**** Data records
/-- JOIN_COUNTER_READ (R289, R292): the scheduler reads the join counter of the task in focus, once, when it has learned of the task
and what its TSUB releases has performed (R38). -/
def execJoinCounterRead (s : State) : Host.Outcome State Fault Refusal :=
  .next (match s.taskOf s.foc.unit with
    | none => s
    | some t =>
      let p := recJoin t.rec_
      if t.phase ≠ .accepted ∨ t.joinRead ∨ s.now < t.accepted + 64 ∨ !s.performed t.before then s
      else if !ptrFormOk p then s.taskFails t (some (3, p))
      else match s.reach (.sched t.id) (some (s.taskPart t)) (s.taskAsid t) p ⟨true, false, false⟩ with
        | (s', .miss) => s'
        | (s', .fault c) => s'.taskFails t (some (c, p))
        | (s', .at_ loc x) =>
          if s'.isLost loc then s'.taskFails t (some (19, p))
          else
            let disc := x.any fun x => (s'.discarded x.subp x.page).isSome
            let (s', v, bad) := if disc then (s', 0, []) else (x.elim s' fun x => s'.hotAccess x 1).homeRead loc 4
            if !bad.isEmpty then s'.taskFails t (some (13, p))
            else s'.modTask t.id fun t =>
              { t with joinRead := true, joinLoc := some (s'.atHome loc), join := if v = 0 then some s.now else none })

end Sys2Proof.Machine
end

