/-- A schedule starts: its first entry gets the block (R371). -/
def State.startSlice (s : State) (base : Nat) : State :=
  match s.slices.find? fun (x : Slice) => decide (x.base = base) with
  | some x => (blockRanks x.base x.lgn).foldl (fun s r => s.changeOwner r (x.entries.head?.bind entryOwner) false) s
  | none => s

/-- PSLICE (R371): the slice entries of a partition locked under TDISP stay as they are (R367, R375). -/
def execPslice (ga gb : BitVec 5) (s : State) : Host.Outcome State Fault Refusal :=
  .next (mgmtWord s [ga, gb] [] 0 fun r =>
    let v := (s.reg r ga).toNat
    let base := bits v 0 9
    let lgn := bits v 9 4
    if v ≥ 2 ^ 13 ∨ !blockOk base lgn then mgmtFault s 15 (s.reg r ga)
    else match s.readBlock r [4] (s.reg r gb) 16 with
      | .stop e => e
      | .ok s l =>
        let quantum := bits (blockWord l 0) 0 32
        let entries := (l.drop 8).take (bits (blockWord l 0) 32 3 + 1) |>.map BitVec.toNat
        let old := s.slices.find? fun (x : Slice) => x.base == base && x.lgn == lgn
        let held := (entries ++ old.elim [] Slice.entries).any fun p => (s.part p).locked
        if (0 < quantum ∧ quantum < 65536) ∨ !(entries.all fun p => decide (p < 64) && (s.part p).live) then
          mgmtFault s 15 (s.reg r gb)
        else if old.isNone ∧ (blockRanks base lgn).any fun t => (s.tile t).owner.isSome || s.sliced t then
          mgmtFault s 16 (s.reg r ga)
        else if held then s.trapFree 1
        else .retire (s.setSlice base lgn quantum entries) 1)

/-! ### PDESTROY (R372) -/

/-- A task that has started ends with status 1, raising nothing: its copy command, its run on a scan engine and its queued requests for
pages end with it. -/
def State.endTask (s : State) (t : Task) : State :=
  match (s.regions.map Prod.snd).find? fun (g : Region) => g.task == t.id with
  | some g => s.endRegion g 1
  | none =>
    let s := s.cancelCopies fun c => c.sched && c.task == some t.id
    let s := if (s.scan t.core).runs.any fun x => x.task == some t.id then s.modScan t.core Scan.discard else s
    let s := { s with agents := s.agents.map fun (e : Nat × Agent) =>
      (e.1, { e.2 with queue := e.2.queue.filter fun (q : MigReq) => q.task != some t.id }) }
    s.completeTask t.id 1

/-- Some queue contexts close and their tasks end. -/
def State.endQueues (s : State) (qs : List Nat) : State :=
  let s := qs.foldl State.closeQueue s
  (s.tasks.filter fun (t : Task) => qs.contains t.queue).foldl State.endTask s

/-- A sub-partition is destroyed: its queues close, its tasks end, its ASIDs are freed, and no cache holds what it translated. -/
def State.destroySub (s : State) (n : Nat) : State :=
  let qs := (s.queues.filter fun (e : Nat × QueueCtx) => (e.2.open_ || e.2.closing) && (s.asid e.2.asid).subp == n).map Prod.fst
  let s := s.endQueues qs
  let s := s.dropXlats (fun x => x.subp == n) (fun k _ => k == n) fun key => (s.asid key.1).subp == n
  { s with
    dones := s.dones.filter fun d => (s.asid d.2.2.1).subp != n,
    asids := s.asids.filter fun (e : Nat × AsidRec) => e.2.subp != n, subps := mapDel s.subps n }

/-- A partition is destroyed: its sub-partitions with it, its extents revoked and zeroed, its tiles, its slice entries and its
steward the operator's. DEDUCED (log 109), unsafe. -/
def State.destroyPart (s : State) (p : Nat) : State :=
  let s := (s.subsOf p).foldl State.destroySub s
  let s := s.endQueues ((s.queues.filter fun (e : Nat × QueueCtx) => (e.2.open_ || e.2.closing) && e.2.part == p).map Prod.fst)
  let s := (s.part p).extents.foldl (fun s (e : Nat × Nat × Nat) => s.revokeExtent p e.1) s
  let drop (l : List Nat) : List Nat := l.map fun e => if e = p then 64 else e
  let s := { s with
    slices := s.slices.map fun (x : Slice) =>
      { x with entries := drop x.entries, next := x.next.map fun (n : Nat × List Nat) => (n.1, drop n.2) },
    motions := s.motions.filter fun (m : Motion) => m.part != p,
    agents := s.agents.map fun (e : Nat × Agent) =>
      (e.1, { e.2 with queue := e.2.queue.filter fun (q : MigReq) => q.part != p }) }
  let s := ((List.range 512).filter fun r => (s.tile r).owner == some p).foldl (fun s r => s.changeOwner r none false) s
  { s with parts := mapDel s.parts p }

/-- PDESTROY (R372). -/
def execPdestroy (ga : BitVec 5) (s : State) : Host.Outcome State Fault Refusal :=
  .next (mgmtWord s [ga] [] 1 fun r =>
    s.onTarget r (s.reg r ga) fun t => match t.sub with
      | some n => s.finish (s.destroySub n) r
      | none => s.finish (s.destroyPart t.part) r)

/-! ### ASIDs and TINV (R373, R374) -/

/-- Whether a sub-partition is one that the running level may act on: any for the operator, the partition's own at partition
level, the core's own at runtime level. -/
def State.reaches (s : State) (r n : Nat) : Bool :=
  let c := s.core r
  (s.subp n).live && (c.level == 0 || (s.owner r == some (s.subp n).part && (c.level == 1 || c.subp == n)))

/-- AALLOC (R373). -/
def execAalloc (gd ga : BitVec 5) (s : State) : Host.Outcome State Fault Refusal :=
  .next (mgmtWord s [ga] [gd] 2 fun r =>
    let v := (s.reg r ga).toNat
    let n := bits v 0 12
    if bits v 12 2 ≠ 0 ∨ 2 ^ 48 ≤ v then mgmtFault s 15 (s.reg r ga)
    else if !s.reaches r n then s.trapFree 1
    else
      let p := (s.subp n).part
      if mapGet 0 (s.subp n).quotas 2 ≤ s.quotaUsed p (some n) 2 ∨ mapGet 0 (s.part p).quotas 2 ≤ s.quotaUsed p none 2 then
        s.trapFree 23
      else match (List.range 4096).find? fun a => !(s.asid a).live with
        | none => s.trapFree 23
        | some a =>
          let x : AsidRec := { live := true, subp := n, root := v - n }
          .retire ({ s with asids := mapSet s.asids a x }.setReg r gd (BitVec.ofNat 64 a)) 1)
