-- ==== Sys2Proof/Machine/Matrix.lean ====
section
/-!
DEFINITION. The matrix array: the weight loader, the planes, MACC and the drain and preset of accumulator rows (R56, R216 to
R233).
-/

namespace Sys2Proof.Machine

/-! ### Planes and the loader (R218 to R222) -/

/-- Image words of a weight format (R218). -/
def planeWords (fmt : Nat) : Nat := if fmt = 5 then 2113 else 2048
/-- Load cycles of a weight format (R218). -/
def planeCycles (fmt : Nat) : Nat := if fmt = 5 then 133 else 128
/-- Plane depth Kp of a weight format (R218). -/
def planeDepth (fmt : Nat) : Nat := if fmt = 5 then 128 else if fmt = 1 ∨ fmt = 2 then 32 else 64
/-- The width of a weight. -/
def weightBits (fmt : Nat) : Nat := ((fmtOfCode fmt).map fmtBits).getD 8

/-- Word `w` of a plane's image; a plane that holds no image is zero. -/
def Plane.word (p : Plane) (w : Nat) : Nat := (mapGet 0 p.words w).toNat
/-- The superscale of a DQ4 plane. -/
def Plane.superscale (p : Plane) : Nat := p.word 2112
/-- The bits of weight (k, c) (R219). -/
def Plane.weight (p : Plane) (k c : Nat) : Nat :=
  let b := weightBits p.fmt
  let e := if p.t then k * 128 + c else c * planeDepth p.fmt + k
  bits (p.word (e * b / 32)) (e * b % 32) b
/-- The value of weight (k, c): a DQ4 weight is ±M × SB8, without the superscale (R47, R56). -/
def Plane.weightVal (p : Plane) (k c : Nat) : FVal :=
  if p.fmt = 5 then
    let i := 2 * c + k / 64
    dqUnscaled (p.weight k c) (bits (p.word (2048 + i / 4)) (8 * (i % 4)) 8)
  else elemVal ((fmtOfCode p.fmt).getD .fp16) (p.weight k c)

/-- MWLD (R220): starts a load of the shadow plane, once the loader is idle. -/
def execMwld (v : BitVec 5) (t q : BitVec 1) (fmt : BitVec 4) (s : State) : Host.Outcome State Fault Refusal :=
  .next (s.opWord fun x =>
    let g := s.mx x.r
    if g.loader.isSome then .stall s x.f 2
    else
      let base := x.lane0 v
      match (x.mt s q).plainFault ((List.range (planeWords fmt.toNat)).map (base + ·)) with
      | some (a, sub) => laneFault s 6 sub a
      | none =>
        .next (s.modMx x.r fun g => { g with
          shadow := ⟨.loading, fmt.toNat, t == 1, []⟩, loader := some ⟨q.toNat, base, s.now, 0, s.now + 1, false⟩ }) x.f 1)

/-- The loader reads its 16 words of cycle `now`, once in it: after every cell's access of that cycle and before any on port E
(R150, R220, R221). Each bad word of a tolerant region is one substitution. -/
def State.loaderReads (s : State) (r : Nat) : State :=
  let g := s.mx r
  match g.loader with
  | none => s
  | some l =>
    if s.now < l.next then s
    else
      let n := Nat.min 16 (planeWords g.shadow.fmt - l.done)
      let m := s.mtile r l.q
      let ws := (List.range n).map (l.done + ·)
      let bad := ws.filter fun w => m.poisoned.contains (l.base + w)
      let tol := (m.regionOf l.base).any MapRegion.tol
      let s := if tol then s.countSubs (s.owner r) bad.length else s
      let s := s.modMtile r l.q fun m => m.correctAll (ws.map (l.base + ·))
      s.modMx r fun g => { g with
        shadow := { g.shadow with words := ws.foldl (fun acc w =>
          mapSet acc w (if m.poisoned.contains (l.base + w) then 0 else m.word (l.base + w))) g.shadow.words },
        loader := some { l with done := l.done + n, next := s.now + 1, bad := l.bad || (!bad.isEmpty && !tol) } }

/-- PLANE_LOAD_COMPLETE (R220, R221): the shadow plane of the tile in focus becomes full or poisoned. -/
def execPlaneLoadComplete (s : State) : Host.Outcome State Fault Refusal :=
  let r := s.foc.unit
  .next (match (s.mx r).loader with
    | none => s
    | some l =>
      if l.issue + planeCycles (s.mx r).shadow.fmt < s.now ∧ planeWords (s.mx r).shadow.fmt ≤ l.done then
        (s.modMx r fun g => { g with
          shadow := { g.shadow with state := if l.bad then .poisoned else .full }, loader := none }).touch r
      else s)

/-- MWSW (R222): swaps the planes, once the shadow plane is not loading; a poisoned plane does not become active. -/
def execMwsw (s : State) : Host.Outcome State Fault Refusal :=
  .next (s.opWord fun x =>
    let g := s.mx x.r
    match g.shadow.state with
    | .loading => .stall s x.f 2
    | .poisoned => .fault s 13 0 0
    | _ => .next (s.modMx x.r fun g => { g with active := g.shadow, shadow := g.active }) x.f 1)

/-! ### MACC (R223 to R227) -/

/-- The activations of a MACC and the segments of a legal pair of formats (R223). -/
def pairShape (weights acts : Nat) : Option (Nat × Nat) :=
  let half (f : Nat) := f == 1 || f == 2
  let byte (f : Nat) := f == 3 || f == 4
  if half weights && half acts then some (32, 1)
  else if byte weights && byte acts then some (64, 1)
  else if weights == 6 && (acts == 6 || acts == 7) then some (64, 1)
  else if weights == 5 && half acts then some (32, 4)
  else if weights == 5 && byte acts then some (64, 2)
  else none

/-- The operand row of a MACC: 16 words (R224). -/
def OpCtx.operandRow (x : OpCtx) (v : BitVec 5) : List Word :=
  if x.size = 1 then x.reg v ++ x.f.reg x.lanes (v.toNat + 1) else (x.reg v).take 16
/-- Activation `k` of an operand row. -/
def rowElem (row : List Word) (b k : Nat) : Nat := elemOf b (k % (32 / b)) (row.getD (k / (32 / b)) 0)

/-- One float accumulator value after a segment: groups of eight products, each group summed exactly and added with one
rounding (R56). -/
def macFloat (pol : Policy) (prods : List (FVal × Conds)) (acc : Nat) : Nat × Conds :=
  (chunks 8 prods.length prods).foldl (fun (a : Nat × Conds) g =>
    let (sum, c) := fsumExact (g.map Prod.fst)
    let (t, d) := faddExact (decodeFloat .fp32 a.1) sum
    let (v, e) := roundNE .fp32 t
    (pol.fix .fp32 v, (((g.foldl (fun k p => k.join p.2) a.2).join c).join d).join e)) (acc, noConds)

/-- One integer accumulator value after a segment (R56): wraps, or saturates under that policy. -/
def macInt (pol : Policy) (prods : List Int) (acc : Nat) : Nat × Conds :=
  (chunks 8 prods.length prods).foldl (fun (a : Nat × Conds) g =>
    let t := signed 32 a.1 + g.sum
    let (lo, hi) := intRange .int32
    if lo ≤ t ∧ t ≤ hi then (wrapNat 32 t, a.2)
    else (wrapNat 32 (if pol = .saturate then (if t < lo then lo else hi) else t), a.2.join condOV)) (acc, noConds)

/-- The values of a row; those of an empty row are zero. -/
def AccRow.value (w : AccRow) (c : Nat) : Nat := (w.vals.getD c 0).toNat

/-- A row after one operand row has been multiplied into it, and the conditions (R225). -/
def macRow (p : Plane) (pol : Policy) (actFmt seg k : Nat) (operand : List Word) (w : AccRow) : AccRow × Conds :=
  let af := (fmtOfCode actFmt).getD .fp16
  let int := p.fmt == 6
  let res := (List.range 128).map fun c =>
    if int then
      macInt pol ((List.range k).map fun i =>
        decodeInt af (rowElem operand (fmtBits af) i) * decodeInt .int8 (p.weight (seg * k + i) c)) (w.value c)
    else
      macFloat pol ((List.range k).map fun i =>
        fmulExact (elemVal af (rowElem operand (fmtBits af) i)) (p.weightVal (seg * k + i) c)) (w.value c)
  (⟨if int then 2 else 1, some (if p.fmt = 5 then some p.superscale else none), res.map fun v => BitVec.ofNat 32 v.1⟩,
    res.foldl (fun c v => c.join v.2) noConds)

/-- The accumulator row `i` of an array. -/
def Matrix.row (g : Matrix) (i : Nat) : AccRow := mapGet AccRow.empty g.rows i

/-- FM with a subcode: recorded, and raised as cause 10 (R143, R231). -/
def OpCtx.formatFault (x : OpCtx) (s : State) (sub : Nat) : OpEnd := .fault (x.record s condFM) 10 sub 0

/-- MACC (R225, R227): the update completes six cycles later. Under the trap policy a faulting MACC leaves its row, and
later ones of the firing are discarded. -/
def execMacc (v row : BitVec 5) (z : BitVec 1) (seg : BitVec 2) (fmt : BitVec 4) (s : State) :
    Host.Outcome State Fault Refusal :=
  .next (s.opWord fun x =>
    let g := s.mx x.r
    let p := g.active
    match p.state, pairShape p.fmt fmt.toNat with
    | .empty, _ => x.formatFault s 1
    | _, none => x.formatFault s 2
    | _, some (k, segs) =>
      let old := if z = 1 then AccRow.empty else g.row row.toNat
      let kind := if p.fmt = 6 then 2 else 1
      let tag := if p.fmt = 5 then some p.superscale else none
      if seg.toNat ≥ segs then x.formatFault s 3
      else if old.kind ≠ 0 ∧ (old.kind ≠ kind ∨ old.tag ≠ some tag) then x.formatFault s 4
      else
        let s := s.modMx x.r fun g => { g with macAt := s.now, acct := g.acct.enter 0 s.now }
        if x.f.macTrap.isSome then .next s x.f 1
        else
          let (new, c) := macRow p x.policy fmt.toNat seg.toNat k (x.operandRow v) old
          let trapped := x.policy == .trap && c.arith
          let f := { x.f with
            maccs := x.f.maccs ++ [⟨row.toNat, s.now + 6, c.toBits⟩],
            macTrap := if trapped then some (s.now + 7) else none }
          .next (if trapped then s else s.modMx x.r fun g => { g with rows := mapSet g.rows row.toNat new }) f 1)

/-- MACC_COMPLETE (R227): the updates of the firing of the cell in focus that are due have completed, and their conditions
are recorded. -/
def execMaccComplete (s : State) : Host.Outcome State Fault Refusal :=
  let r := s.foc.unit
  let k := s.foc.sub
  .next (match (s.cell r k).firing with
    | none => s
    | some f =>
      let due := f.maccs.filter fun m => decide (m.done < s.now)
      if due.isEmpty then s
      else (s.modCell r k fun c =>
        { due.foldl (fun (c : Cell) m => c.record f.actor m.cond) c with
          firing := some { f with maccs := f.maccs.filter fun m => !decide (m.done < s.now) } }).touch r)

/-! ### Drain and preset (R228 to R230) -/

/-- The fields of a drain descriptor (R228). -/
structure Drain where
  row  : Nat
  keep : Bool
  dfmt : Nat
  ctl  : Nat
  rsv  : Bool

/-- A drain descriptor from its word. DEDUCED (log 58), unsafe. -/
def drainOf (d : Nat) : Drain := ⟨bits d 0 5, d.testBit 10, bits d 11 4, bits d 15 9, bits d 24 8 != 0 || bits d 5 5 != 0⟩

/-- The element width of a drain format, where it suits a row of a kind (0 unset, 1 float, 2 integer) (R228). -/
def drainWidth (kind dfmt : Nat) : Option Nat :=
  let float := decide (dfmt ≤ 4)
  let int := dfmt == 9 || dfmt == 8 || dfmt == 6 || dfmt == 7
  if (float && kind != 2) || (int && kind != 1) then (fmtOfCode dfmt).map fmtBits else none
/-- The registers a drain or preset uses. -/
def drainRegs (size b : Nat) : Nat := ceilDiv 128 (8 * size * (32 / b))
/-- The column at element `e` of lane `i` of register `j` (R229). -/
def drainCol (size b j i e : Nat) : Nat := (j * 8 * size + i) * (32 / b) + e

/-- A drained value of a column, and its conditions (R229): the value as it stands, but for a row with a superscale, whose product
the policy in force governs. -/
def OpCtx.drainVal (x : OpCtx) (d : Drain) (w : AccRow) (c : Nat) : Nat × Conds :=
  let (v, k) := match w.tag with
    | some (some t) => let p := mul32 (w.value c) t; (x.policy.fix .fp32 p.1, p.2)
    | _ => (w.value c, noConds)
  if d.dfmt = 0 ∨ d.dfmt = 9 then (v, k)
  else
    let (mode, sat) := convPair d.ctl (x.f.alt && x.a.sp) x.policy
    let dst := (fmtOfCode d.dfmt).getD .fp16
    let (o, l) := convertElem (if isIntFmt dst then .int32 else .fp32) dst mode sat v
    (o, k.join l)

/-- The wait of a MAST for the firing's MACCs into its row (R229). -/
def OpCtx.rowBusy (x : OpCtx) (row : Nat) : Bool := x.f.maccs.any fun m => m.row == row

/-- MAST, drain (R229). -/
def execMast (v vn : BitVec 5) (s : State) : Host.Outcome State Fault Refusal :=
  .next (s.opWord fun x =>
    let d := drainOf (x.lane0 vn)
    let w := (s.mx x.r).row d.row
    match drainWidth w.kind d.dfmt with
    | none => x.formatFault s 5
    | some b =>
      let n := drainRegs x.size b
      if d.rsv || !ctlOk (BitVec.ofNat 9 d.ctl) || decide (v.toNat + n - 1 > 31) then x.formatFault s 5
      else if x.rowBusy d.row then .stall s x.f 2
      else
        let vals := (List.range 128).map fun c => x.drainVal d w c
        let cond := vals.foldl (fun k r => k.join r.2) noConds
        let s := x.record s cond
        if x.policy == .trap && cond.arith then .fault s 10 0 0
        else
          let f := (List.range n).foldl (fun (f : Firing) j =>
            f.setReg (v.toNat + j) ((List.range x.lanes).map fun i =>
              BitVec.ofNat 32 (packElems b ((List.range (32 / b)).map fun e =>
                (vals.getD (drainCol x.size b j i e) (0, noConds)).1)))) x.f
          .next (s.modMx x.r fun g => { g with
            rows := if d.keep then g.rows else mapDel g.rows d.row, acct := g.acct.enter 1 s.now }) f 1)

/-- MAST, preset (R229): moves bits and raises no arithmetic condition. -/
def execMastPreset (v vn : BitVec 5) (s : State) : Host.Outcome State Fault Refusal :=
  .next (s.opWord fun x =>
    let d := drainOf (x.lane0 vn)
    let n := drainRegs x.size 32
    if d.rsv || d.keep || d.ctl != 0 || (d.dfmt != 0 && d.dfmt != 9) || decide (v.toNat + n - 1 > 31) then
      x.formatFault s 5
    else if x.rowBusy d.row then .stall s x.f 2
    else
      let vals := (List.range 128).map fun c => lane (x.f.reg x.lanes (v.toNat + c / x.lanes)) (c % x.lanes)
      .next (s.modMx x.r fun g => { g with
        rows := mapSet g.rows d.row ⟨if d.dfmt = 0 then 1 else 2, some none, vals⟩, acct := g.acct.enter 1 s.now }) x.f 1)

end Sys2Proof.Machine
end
********
## Problem description
Where the line holding "if !bad.isEmpty then" appears in the listing above, start reproducing exactly, and end with the line holding "else match s.readBlock".

## Solution for this problem
            if !bad.isEmpty then s'.taskFails t (some (13, p))
            else s'.modTask t.id fun t =>
              { t with joinRead := true, joinLoc := some (s'.atHome loc), join := if v = 0 then some s.now else none })

end Sys2Proof.Machine
end

/-- A schedule starts: its first entry gets the block (R371). -/
def State.startSlice (s : State) (base : Nat) : State :=
  match s.slices.find? fun (x : Slice) => decide (x.base = base) with
  | some x => (blockRanks x.base x.lgn).foldl (fun s r => s.changeOwner r (x.entries.head?.bind entryOwner) false) s
  | none => s

/-- PSLICE (R371): the slice entries of a partition locked under TDISP stay as they are (R367, R375). -/
def execPslice (ga gb : BitVec 5) (s : State) : Host.Outcome State Fault Refusal :=
  .next (mgmtWord s [ga, gb] [] 0 fun r =>
    let v := (s.reg r ga).toNat
    let base := bits v 0 9
    let lgn := bits v 9 4
    if v ≥ 2 ^ 13 ∨ !blockOk base lgn then mgmtFault s 15 (s.reg r ga)
    else match s.readBlock r [4] (s.reg r gb) 16 with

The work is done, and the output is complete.